Stored data entries
================================

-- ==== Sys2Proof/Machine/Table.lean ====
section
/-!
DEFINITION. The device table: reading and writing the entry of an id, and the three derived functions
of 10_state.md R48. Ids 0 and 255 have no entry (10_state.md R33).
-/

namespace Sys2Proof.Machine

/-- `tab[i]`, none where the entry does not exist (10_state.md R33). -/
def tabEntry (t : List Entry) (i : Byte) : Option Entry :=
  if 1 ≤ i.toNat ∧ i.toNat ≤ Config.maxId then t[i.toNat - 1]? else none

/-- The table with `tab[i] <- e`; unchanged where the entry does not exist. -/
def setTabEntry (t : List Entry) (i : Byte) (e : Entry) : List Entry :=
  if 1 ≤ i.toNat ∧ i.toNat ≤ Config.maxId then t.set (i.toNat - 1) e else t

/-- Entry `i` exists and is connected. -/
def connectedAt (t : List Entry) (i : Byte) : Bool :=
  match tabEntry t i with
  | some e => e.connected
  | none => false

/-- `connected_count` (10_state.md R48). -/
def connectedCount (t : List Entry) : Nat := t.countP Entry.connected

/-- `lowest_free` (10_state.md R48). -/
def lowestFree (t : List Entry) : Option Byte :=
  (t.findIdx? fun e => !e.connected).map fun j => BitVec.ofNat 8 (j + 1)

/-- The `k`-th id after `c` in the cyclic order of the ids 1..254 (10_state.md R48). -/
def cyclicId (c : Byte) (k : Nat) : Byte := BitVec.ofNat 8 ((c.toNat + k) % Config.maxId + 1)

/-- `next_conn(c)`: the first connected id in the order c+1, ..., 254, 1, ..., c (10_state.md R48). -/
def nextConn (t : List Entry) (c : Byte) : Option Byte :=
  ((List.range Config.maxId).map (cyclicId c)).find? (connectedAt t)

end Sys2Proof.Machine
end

================================

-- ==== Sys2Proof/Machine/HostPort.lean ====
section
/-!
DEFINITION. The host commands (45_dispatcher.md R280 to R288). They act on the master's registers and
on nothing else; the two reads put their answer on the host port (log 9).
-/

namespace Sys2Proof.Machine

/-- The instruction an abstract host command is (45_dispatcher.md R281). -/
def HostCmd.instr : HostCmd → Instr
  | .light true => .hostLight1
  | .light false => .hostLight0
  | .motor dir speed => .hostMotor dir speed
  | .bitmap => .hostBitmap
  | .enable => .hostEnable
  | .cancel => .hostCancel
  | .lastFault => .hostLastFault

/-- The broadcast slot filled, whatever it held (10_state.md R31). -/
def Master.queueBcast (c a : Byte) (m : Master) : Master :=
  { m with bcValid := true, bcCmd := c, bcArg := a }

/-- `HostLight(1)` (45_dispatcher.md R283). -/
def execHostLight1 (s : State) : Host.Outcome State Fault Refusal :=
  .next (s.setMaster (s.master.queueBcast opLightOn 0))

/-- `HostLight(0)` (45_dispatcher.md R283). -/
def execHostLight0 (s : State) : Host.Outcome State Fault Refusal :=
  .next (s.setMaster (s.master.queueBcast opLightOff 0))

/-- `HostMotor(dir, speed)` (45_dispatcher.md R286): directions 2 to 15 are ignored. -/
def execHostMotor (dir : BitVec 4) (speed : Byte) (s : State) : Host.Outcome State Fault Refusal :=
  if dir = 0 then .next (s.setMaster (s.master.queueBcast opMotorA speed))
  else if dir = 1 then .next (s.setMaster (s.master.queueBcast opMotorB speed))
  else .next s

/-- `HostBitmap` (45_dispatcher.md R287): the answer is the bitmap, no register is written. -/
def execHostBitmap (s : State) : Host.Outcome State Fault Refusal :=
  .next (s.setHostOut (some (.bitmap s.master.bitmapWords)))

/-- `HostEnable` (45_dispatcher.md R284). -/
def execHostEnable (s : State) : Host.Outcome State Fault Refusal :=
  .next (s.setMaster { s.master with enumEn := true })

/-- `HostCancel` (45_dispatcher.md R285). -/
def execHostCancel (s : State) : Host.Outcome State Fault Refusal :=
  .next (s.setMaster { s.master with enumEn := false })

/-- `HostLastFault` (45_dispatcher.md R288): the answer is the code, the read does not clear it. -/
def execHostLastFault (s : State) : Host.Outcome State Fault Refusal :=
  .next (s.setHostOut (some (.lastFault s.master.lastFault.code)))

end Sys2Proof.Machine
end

================================

What is required
Could you retype exactly the lines above, starting at the line that contains "def execHostMotor (dir" and ending at the line that contains "(45_dispatcher.md R284). -/", and nothing more?

Solution to this problem
def execHostMotor (dir : BitVec 4) (speed : Byte) (s : State) : Host.Outcome State Fault Refusal :=
  if dir = 0 then .next (s.setMaster (s.master.queueBcast opMotorA speed))
  else if dir = 1 then .next (s.setMaster (s.master.queueBcast opMotorB speed))
  else .next s

/-- `HostBitmap` (45_dispatcher.md R287): the answer is the bitmap, no register is written. -/
def execHostBitmap (s : State) : Host.Outcome State Fault Refusal :=
  .next (s.setHostOut (some (.bitmap s.master.bitmapWords)))

/-- `HostEnable` (45_dispatcher.md R284). -/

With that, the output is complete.